/-- A request for INSPECT-IDLE and whether it is met (R948, R949). Whether a hart of cluster 1 runs is not part of the state, so it is
a free value (log entry 3).
Log entry 3: DESIGN CHOICE, safe. Log entry 38: DESIGN CHOICE, unsafe. -/
def askIdle (s : State) : State × Bool :=
  if !hostUp s || (reg s bCOMP).testBit 0 then (s, false)
  else if Config.freeBool s.freeCtr then (drawn s, false)
  else (drawn (putN (displayOff { s with pwr := { s.pwr with mode := .inspectIdle } }) 0x3602 1 1), true)

/-- R948, R949.
Log entry 38: DESIGN CHOICE, unsafe. -/
def execPowerRequestInspectIdle (s : State) : Out := .next (askIdle s).1

/-- R949, R951. -/
def execPowerRequestLanternWatch (s : State) : Out := .next (askLow s false)

/-- R954. -/
def execPowerRequestOff (s : State) : Out := .next (askLow s true)

/-! ### The commands: wake -/

/-- The field die sends K28.5 training sets on lane pair 0: while the link is DOWN, and over a watch only as the field wake (R952,
R955, R956, R964). -/
def fieldBeacons (s : State) : Bool := fieldHw s && s.link.mode == .down && (decide (objN s 0x3A30 1 ≠ 1) || s.link.beacon)

/-- R955. -/
def execWakeBeacon (s : State) : Out := .next (if fieldBeacons s then wakeSource s 1 else s)

/-- R954, R955: a low level on H_WAKE_L also leaves OFF. -/
def execHWakeLLow (s : State) : Out :=
  .next (if s.hboot.mode = .off then (if s.hboot.hold = 0 then hostRelease s 2 else s) else wakeSource s 2)

/-- R955. -/
def execWakeTimerExpiry (s : State) : Out := .next (if objN s 0x3620 3 = 0 then s else wakeSource s 3)

/-- R952, R956, R958: the field die sends the beacon and waits for the host. -/
def execWakeHostCommand (value : Byte) (s : State) : Out :=
  .next (if fieldUp s && value == 1 && decide (objN s 0x3A30 1 = 1) then
      { s with fend := { s.fend with awaiting := true }, link := { s.link with beacon := true } }
    else s)

/-- R957: the host Rope end's beacon lets the field die train. -/
def execFieldBeaconDetect (s : State) : Out :=
  .next (if fieldHw s && hostHw s && s.link.mode == .down then
      { s with fend := { s.fend with awaiting := s.fend.awaiting || decide (objN s 0x3A30 1 = 1) }, link := { s.link with beacon := true } }
    else s)

/-! ### The commands: rails, sensors and temperatures -/

/-- The rails rise, this one with them: at a wake VDD_AON and VDD_AONIO are on already (R935, R957). -/
def railRises (s : State) (rail : Nat) : Bool :=
  match s.pwr.rising with
  | some whole => whole || !railsWatch.getLsbD rail
  | none => false

/-- R965: one retry, then OFF with cause 1. -/
def execRailPowerGoodFailure (rail : Fin 15) (s : State) : Out :=
  .next (if !railRises s rail.val then s
    else if s.pwr.pgFails = 0 then { s with pwr := { s.pwr with pgFails := 1 } }
    else let s := hostOff s 1; { s with pwr := { s.pwr with pgFails := 0 } })

/-- R966. -/
def execRailPowerGoodLoss (rail : Fin 15) (s : State) : Out :=
  .next (if (s.pwr.mode = .active ∨ s.pwr.mode = .inspectIdle) ∧ s.pwr.pgood ∧ s.pwr.rails.getLsbD rail.val then
      let s := { s with hboot := { s.hboot with hold := setBit s.hboot.hold 0 true } }
      hostFall s
    else s)

/-- R967. -/
def execMeterSenseFailure (domain : Fin 11) (s : State) : Out :=
  .next (if s.pwr.mode == .off then s
    else
      let s := { s with pwr := { s.pwr with failed := s.pwr.failed ||| BitVec.twoPow 11 domain.val } }
      if domain.val = 0 ∧ s.pwr.level < 3 then setLevel (bump s 0x3601 2) 3 else s)

/-- R945, R968, R1024. -/
def execHostTempSample (tenths : Int) (s : State) : Out :=
  .next (if s.pwr.mode == .off then s
    else
      let th := decide (gradeMax s - 50 < tenths) || (s.pwr.thermal && !decide (tenths < gradeMax s - 100))
      let s := putI { s with pwr := { s.pwr with temp := tenths, thermal := th } } 0x3621 1 tenths
      if gradeMax s + 100 < tenths then hostOff s 2 else s)

/-- R1024 to R1027.
Log entry 43: DEDUCED, safe. -/
def execFieldTempSample (tenths : Int) (s : State) : Out :=
  .next (if !fieldHw s then s
    else
      let s := errorBit (putI s 0x3A50 1 tenths) 3 (decide (gradeMax s - 50 < tenths))
      if gradeMax s + 100 < tenths ∧ s.saf.tempSto = false then
        let d := ofSigned 32 tenths
        let s := stoAll { s with saf := { s.saf with tempSto := true } }
        logField (emcy s 0x4210 0xFF d) (mkRec 9 0 (leBytes 2 (Config.eventCode 4).toNat ++ leBytes 4 d) (reaction := 5))
      else s)

end Sys2Proof.Machine
end

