/-! ### Completion (R475, R482 to R484, R513, R515) -/

/-- The 32 octets of a frame record (R482). -/
def frameBytes (i : Nat) (f : OpenFrame) : List Byte :=
  let fl := setBit (setBit (setBit (setBit f.flags 5 f.stamp.noStamp) 6 f.stamp.stepped) 7 f.stamp.invalid) 8 f.stamp.fs
  leBytes 1 i ++ leBytes 1 (f.buffer.getD 0xFF) ++ leBytes 2 fl ++ leBytes 4 f.seq ++ leBytesI 8 f.stamp.position ++ leBytes 8 f.stamp.time ++
    leBytes 2 f.stamp.tag ++ [f.stamp.pstate] ++ leBytes 1 (f.dram.getD 0xFF) ++ leBytes 4 f.lines

/-- The frame's record enters the stream's ring, or is counted as dropped when the ring is full (R480, R483, R484). -/
def frameRecord (s : State) (i : Nat) (f : OpenFrame) : State :=
  let rec_ := frameBytes i f
  let s := putObj s (0x2490 + i) 0x0A rec_
  let ctrl := recCtrl s i
  let tail := reg s (bCAM + 0x100 * i + 0x10)
  let used := (tail + 65536 - reg s (bCAM + 0x100 * i + 0x0C) % 65536) % 65536
  let mark := fun (s : State) (c : Nat) =>
    match f.dram with
    | some k => setStm s i { stm s i with dramHeld := (stm s i).dramHeld.map (fun e => if e.1 = k then (k, some c) else e) }
    | none => s
  if ringOn ctrl && decide (used < ringSize ctrl) then
    let r := engStore s (camOrigin s i (parN f 0x2410 0x0B)) (reg s (bCAM + 0x100 * i) + 32 * (tail % ringSize ctrl)) rec_
    let s := mark (setReg r.1 (bCAM + 0x100 * i + 0x10) ((tail + 1) % 65536)) ((tail + 1) % 65536)
    if ctrl.testBit 1 then hostIrq s (0x10 + 0x100 * i) else s
  else mark (bump s (0x2490 + i) 9) tail

/-- The oldest unused VALID buffer of a stream for a graph. -/
def oldestOf (s : State) (g st : Nat) : Option (Nat × Nat) :=
  (gph s g).fresh.find? (fun p => p.1 = st && (flag s p.2).mode == .valid)

/-- Stream-frame starts of a graph: one bound stream starts at its buffer, two are paired (R513, R515). -/
def streamStart (s : State) (g : Nat) : State :=
  if !graphStarts s g 0 then s
  else
    match graphStreams s g with
    | [a] =>
      (match oldestOf s g a with
       | some x => graphRequest (useFresh s g [x]) g { source := 0, cams := [x.2] }
       | none => s)
    | [a, b] =>
      (match oldestOf s g a, oldestOf s g b with
       | some x, some y =>
         let sx := ((flag s x.2).stamp).getD (stampNow s 0 true)
         let sy := ((flag s y.2).stamp).getD (stampNow s 0 true)
         let d := wrap56 (sx.position - sy.position)
         if (graphField s g 4 4 : Int) < (if d < 0 then -d else d) then
           let old := if sy.time < sx.time then y else x
           noRun (useFresh s g [old]) g 3 [old.2]
         else graphRequest (useFresh s g [x, y]) g { source := 0, cams := [x.2, y.2] }
       | _, _ => s)
    | _ => s

/-- A published buffer is offered to the graph its stream names (R513, R530). -/
def offerBuffer (s : State) (i g f : Nat) : State :=
  if 8 ≤ g || !objB s (0x2600 + g) 1 then s
  else streamStart (setGph s g { gph s g with fresh := (gph s g).fresh ++ [(i, f)] }) g

/-- A frame is finished: the ISP's outputs of the lines received are written, its buffer is published or freed, its record written
(R465, R475, R483, R488, R489; log entry 29).
Log entry 29: DESIGN CHOICE, unsafe. -/
def finishFrame (s : State) (i : Nat) (f : OpenFrame) : State :=
  let short := f.flags.testBit 2
  let keep := !short && !(f.flags.testBit 4 && decide (parN f 0x2410 0x0C = 0))
  let s := embLines (dramImage (grottoImage s f) i f) i f
  let s := if short then bump s (0x2490 + i) 4 else if keep && (f.buffer.isSome || f.dram.isSome) then bump s (0x2490 + i) 1 else s
  let s := if f.flags.testBit 3 then bump s (0x2490 + i) 5 else s
  let s := frameRecord s i f
  match f.buffer with
  | none => s
  | some b =>
    let k := parN f 0x2450 0x0B + b
    if keep then offerBuffer (publish s k f.stamp f.seq (parN f 0x2450 0x0C) (frameBytes i f) (bufferImage f b)) i (parN f 0x2410 0x0B) k
    else setFlag s k { flag s k with mode := .free }

/-- The open frame of a stream ends, SHORT when its frame end is missing; a SHORT frame with no earlier one unfinished is
finished at once (R488). -/
def endFrame (s : State) (i : Nat) (short : Bool) : State :=
  let x := stm s i
  match x.frame with
  | none => s
  | some f =>
    let f := if short then { f with flags := setBit f.flags 2 true } else f
    if short && x.finishing.isEmpty then finishFrame (setStm s i { x with frame := none }) i f
    else setStm s i { x with frame := none, finishing := x.finishing ++ [f] }

/-- A frame opens on stream `i` (R454, R460 to R462, R475, R479). -/
def openFrame (s : State) (i : Nat) : State :=
  if !ringOn (recCtrl s i) then s
  else
    let s := endFrame s i true
    let r := frameStamp s i
    let b := takeBuffer r.1 i r.2.2
    let d := takeDram b.1 i r.2.2
    let x := stm d.1 i
    setStm d.1 i { x with seq := wrap32 (x.seq + 1),
                          frame := some { stamp := r.2.1, buffer := b.2.1, dram := d.2.1, flags := b2n b.2.2 + 2 * b2n d.2.2, lines := 0, par := r.2.2, seq := x.seq } }

/-- A long packet of stream `i` (R448, R487, R489). -/
def lineOf (s : State) (i dt : Nat) (corrected crcOk : Bool) (data : List Byte) : State :=
  match (stm s i).frame with
  | none => s
  | some f =>
    let f := if corrected then { f with flags := setBit f.flags 9 true } else f
    let f := if crcOk then f else { f with flags := setBit f.flags 4 true }
    let s := if crcOk then s else bump s (0x2490 + i) 6
    if dt = 0x12 then setStm s i { stm s i with frame := some { f with emb := f.emb ++ [data] } }
    else if dt ≠ parN f 0x2410 4 then s
    else if parN f 0x2410 6 ≤ f.lines then setStm s i { stm s i with frame := some { f with flags := setBit f.flags 3 true } }
    else
      setStm s i { stm s i with frame := some { f with lines := f.lines + 1, image := f.image ++ [data] } }

/-! ### The commands -/

/-- R454, R487, R488: a frame-start packet ends open frames of its streams SHORT, and opens one on each enabled stream. -/
def execCsiFrameStart (port : Fin 4) (vc : Fin 16) (s : State) : Out :=
  .next (if !portOpen s port.val then s
    else
      let s := portBit s port.val 0
      if 3 < vc.val then portBit s port.val 3
      else
        let s := (openOn s port.val vc.val).foldl (fun s i => endFrame s i true) s
        if portImages s port.val then (streamsOf s port.val vc.val).foldl openFrame s else s)

/-- R448, R452: a long packet. -/
def execCsiLinePacket (port : Fin 4) (vc : Fin 16) (dataType : Byte) (header : EccResult) (crcOk : Bool) (data : List Byte) (s : State) : Out :=
  .next (if !portOpen s port.val then s
    else
      let s := portBit s port.val 0
      if 3 < vc.val || decide (header = .uncorrectable) || !csiTypes.contains dataType.toNat then portBit s port.val 3
      else (openOn s port.val vc.val).foldl (fun s i => lineOf s i dataType.toNat (decide (header = .corrected)) crcOk data) s)

/-- R454: a frame-end packet. -/
def execCsiFrameEnd (port : Fin 4) (vc : Fin 16) (s : State) : Out :=
  .next (if !portOpen s port.val then s
    else if 3 < vc.val then portBit s port.val 3
    else (openOn s port.val vc.val).foldl (fun s i => endFrame s i false) s)

/-- R450. -/
def execCsiDeskewDone (port : Fin 4) (s : State) : Out :=
  .next (if hostUp s && objB s (0x2400 + port.val) 1 then portBit s port.val 1 else s)

/-- R488. -/
def execStopStateTimeout (port : Fin 4) (s : State) : Out :=
  .next (if !portOpen s port.val then s
    else
      ((List.range 16).filter (fun i => ((stm s i).frame.map (fun f => decide (parN f 0x2410 2 = port.val))).getD false)).foldl
        (fun s i => endFrame s i true) (portBit s port.val 2))

/-- The exposure delay of a stream at a trigger edge, by the values of the edge (R458, R470). -/
def exposureDelay (p : PendingStamp) (i : Nat) : Nat := tget 0 (((p.pars.find? (fun e => e.1 = i)).map (fun e => e.2)).getD []) (0x2410 * 256 + 8)

/-- R457 to R459: the exposure of the oldest trigger edge without a stamp of this stream starts, its exposure delay after the edge. -/
def execStampCapture (stream : Fin 16) (s : State) : Out :=
  let i := stream.val
  let n := objN s (0x2410 + i) 7
  let q := tget [] s.trig n
  let due := fun (p : PendingStamp) => !p.taken.any (fun e => e.1 = i) && !p.used.contains i
  .next (if !hostUp s || decide (n = 0xFF) then s
    else
      match q.findIdx? due with
      | none => s
      | some k =>
        if (q[k]?).all (fun p => decide (p.edge + exposureDelay p i ≤ s.trep.time)) then
          { s with trig := tset [] s.trig n (q.modify k (fun p => { p with taken := p.taken ++ [(i, stampNow s p.tag false)] })) }
        else s)

/-- R469, R475, R483: the outputs of the oldest ended frame are complete; SHORT frames behind it follow at once. -/
def execIspOutputComplete (stream : Fin 16) (s : State) : Out :=
  let i := stream.val
  let x := stm s i
  .next (if !hostUp s then s
    else
      match x.finishing with
      | [] => s
      | f :: t =>
        let shorts := t.takeWhile (fun g => g.flags.testBit 2)
        let s := setStm s i { x with finishing := t.drop shorts.length }
        shorts.foldl (fun s g => finishFrame s i g) (finishFrame s i f))

end Sys2Proof.Machine
end

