/-- Who awaits the outcome of a command of the table by its source; a command of the port comes as a class-1 confirmed write
(R239), and the row carries no tag (log entry 54).
Log entry 54: DEDUCED, unsafe. -/
def askerOf : Source → Asker
  | .master => .master | .port => .frame 1 0 | .device => .nobody

/-- The source reaches the field firmware: the master by CoE, a source of the dies while the firmware runs (R254, R343). -/
def sourceUp (s : State) : Source → Bool
  | .master => coeUp s
  | _ => fieldUp s

/-- A write that ends at once is answered; one that waits on its set is answered by the set.
Log entry 57: DEDUCED, unsafe. -/
def settle (r : State × Option Nat) (who : Asker) (i sub : Nat) : State :=
  match r.2 with
  | some c => answerWrite r.1 who i sub c
  | none => r.1

/-- A class-4 frame: what it does and its set (log entry 55).
Log entry 55: DESIGN CHOICE, unsafe. -/
def stageFrame (s : State) (d : Die) (kind op n : Nat) (more : List Byte := []) : State :=
  ropeSend s d (mkFrame 4 kind (stageTag s n) (leBytes 1 op ++ leBytes 1 n ++ more))

/-- A request of the field die to the host die about a set opens a new exchange (R292).
Log entry 55: DESIGN CHOICE, unsafe. -/
def stageAsk (s : State) (op n : Nat) : State := stageFrame (setStg s n { stg s n with exchange := (stg s n).exchange + 1 }) .field 1 op n

/-! ### OPEN and append (R284 to R287) -/

/-- OPEN (R292). A shadow that the host die still holds for the last apply stays with it. -/
def stageOpen (s : State) (src : Source) (n : Nat) : State × Nat :=
  if (stg s n).mode.closed then (setStg s n { mode := .opened, owner := some src, shadow := (stg s n).shadow, exchange := (stg s n).exchange }, 0) else (s, 0x08000022)

/-- The entries that octets spell, and whether the last one is whole (R286).
Log entry 89: DEDUCED, unsafe. -/
def parseEntries : Nat → List Byte → List SEntry × Bool
  | 0, _ => ([], true)
  | k + 1, b =>
    if b.isEmpty then ([], true)
    else
      let len := fieldN b 4 2
      let size := 8 + (len + 3) / 4 * 4
      if b.length < 8 ∨ b.length < size then ([], false)
      else
        let r := parseEntries k (b.drop size)
        ((fieldN b 0 2, fieldN b 2 1, slice b 8 len) :: r.1, r.2)

/-- The checks of one entry at its append (R285, R287): 0 when all pass. -/
def entryAbort (s : State) (e : SEntry) : Nat :=
  match row? e.1 e.2.1 with
  | none => 0x06020000
  | some r =>
    if r.acc = .ro then 0x06010002
    else if r.acc = .rwp ∨ r.acc = .wo then 0x06010000
    else if heldByPdo s e.1 e.2.1 then 0x08000021
    else valueAbort r e.1 e.2.1 e.2.2

/-- Entries go into the set one by one up to the first that fails (R287). -/
def addEntries (s : State) (n : Nat) : List SEntry → State × Nat
  | [] => (s, 0)
  | e :: t =>
    if entryAbort s e ≠ 0 then (s, entryAbort s e)
    else addEntries (setStg s n { stg s n with entries := (stg s n).entries ++ [e] }) n t

/-- An append (R284, R287).
Log entry 48: DESIGN CHOICE, unsafe. Log entry 89: DEDUCED, unsafe. -/
def stageAppend (s : State) (src : Source) (n : Nat) (data : List Byte) : State × Nat :=
  let x := stg s n
  let p := parseEntries data.length data
  if x.mode ≠ .opened ∨ owns x src = false then (s, 0x08000022)
  else if 1024 < x.entries.length + p.1.length ∨ 65536 < entryBytes x.entries + entryBytes p.1 then (s, 0x08000022)
  else
    let r := addEntries s n p.1
    (r.1, if r.2 ≠ 0 then r.2 else if p.2 then 0 else 0x06090030)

_ _ _ _

• [Requirement] Your answer must be the lines from the one holding "else if heldByPdo" to the end of the listing above, exactly as written and nothing else.

• [Reply to the task]
    else if heldByPdo s e.1 e.2.1 then 0x08000021
    else valueAbort r e.1 e.2.1 e.2.2

/-- Entries go into the set one by one up to the first that fails (R287). -/
def addEntries (s : State) (n : Nat) : List SEntry → State × Nat
  | [] => (s, 0)
  | e :: t =>
    if entryAbort s e ≠ 0 then (s, entryAbort s e)
    else addEntries (setStg s n { stg s n with entries := (stg s n).entries ++ [e] }) n t

/-- An append (R284, R287).
Log entry 48: DESIGN CHOICE, unsafe. Log entry 89: DEDUCED, unsafe. -/
def stageAppend (s : State) (src : Source) (n : Nat) (data : List Byte) : State × Nat :=
  let x := stg s n
  let p := parseEntries data.length data
  if x.mode ≠ .opened ∨ owns x src = false then (s, 0x08000022)
  else if 1024 < x.entries.length + p.1.length ∨ 65536 < entryBytes x.entries + entryBytes p.1 then (s, 0x08000022)
  else
    let r := addEntries s n p.1
    (r.1, if r.2 ≠ 0 then r.2 else if p.2 then 0 else 0x06090030)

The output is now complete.